Your assignment >>
Report each line below that carries the word "rcases".

--- The data ---

/-- Settles O22: the arm of each of the eight is its refusal by name, whatever the state. -/
theorem omittedInstructionsAreRefused : Obligations.OmittedInstructionsAreRefused := by
  unfold Obligations.OmittedInstructionsAreRefused
  intro s
  exact ⟨rfl, rfl, rfl, rfl, rfl, rfl, rfl, rfl⟩

end Machine
end Sys2Proof
end

section
/-! The CPU step: what an instruction does to the exception state and to HI and LO, the ways a step goes, the load delay
(40_cpu_step, 60_exceptions). -/

namespace Sys2Proof
namespace Machine

open Safety

/-! ## What every instruction keeps -/

/-- EPC, BadVAddr, `current_pc` and `pc` are as they were (40_cpu_step R170; 10_state R43, R44). -/
def keepsContext (s t : State) : Prop :=
  t.epc = s.epc ∧ t.badVaddr = s.badVaddr ∧ t.currentPc = s.currentPc ∧ t.pc = s.pc

/-- SR and CAUSE are as they were (10_state R41, R42). -/
def keepsStatus (s t : State) : Prop := t.sr = s.sr ∧ t.cause = s.cause

/-- HI and LO are as they were (10_state R25). -/
def keepsHiLo (s t : State) : Prop := t.hi = s.hi ∧ t.lo = s.lo

/-- A store that completes changes the devices of the drained state, and none of these registers. -/
theorem keeps_storeTo {s t : State} {a v : Word} {n : Width} (h : s.storeTo a n v = .next t) :
    keepsContext s t ∧ keepsStatus s t ∧ keepsHiLo s t := by
  have frame := devicesOnly_memWrite h
  unfold devicesOnly at frame
  rw [frame]
  exact ⟨⟨s.land_epc, s.land_badVaddr, s.land_currentPc, s.land_pc⟩, ⟨s.land_sr, s.land_cause⟩, ⟨s.land_hi, s.land_lo⟩⟩

/-- An instruction takes one exception, or keeps the context; SR and CAUSE are then written by RFE and MTC0 alone. -/
theorem exec_takes_exception_or_keeps {i : Instr} {s t : State} (h : exec i s = .next t) :
    (∃ code ce bad, tookException s code ce bad t) ∨
      (keepsContext s t ∧ (i ≠ .rfe → (∀ rt n, i ≠ .mtc0 rt n) → keepsStatus s t)) := by
  rcases exec_cases h with ⟨_, _, _, _, _, ⟨-, frame, -⟩, -⟩ | ⟨e, ce, bad, took, -⟩ | ⟨rt, a, n, f, rfl, -⟩ |
    ⟨⟨a, n, v, stored⟩, -⟩ | ⟨rt, n, -, frame⟩ | ⟨⟨sr, cause, -, frame, -⟩, status⟩
  · right; rw [frame]; exact ⟨⟨rfl, rfl, rfl, rfl⟩, fun _ _ => ⟨rfl, rfl⟩⟩
  · exact .inl ⟨_, ce, bad, took⟩
  · right; rw [(loadFrom_spec s rt a n f).2]; exact ⟨⟨rfl, rfl, rfl, rfl⟩, fun _ _ => ⟨rfl, rfl⟩⟩
  · obtain ⟨context, status, -⟩ := keeps_storeTo stored
    exact .inr ⟨context, fun _ _ => status⟩
  · right; rw [frame]; exact ⟨⟨rfl, rfl, rfl, rfl⟩, fun _ _ => ⟨rfl, rfl⟩⟩
  · refine .inr ⟨by rw [frame]; exact ⟨rfl, rfl, rfl, rfl⟩, fun notRfe notMtc0 => ?_⟩
    rcases status with isRfe | ⟨rt, n, isMtc0⟩
    · exact absurd isRfe notRfe
    · exact absurd isMtc0 (notMtc0 rt n)

theorem exec_keepsHiLo {i : Instr} {s t : State} (h : exec i s = .next t) (plain : writesHiLo i = false) :
    keepsHiLo s t := by
  rcases exec_cases h with ⟨_, _, _, _, _, ⟨-, frame, -⟩, same⟩ | ⟨e, ce, bad, ⟨-, -, -, -, -, -, frame, -⟩, -⟩ |
    ⟨rt, a, n, f, rfl, -⟩ | ⟨⟨a, n, v, stored⟩, -⟩ | ⟨rt, n, -, frame⟩ | ⟨⟨sr, cause, -, frame, -⟩, -⟩
  · rw [frame]; exact same plain
  · rw [frame]; exact ⟨rfl, rfl⟩
  · rw [(loadFrom_spec s rt a n f).2]; exact ⟨rfl, rfl⟩
  · obtain ⟨-, -, hiLo⟩ := keeps_storeTo stored
    exact hiLo
  · rw [frame]; exact ⟨rfl, rfl⟩
  · rw [frame]; exact ⟨rfl, rfl⟩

---

Your response >>
  rcases exec_cases h with ⟨_, _, _, _, _, ⟨-, frame, -⟩, -⟩ | ⟨e, ce, bad, took, -⟩ | ⟨rt, a, n, f, rfl, -⟩ |
    rcases status with isRfe | ⟨rt, n, isMtc0⟩
  rcases exec_cases h with ⟨_, _, _, _, _, ⟨-, frame, -⟩, same⟩ | ⟨e, ce, bad, ⟨-, -, -, -, -, -, frame, -⟩, -⟩ |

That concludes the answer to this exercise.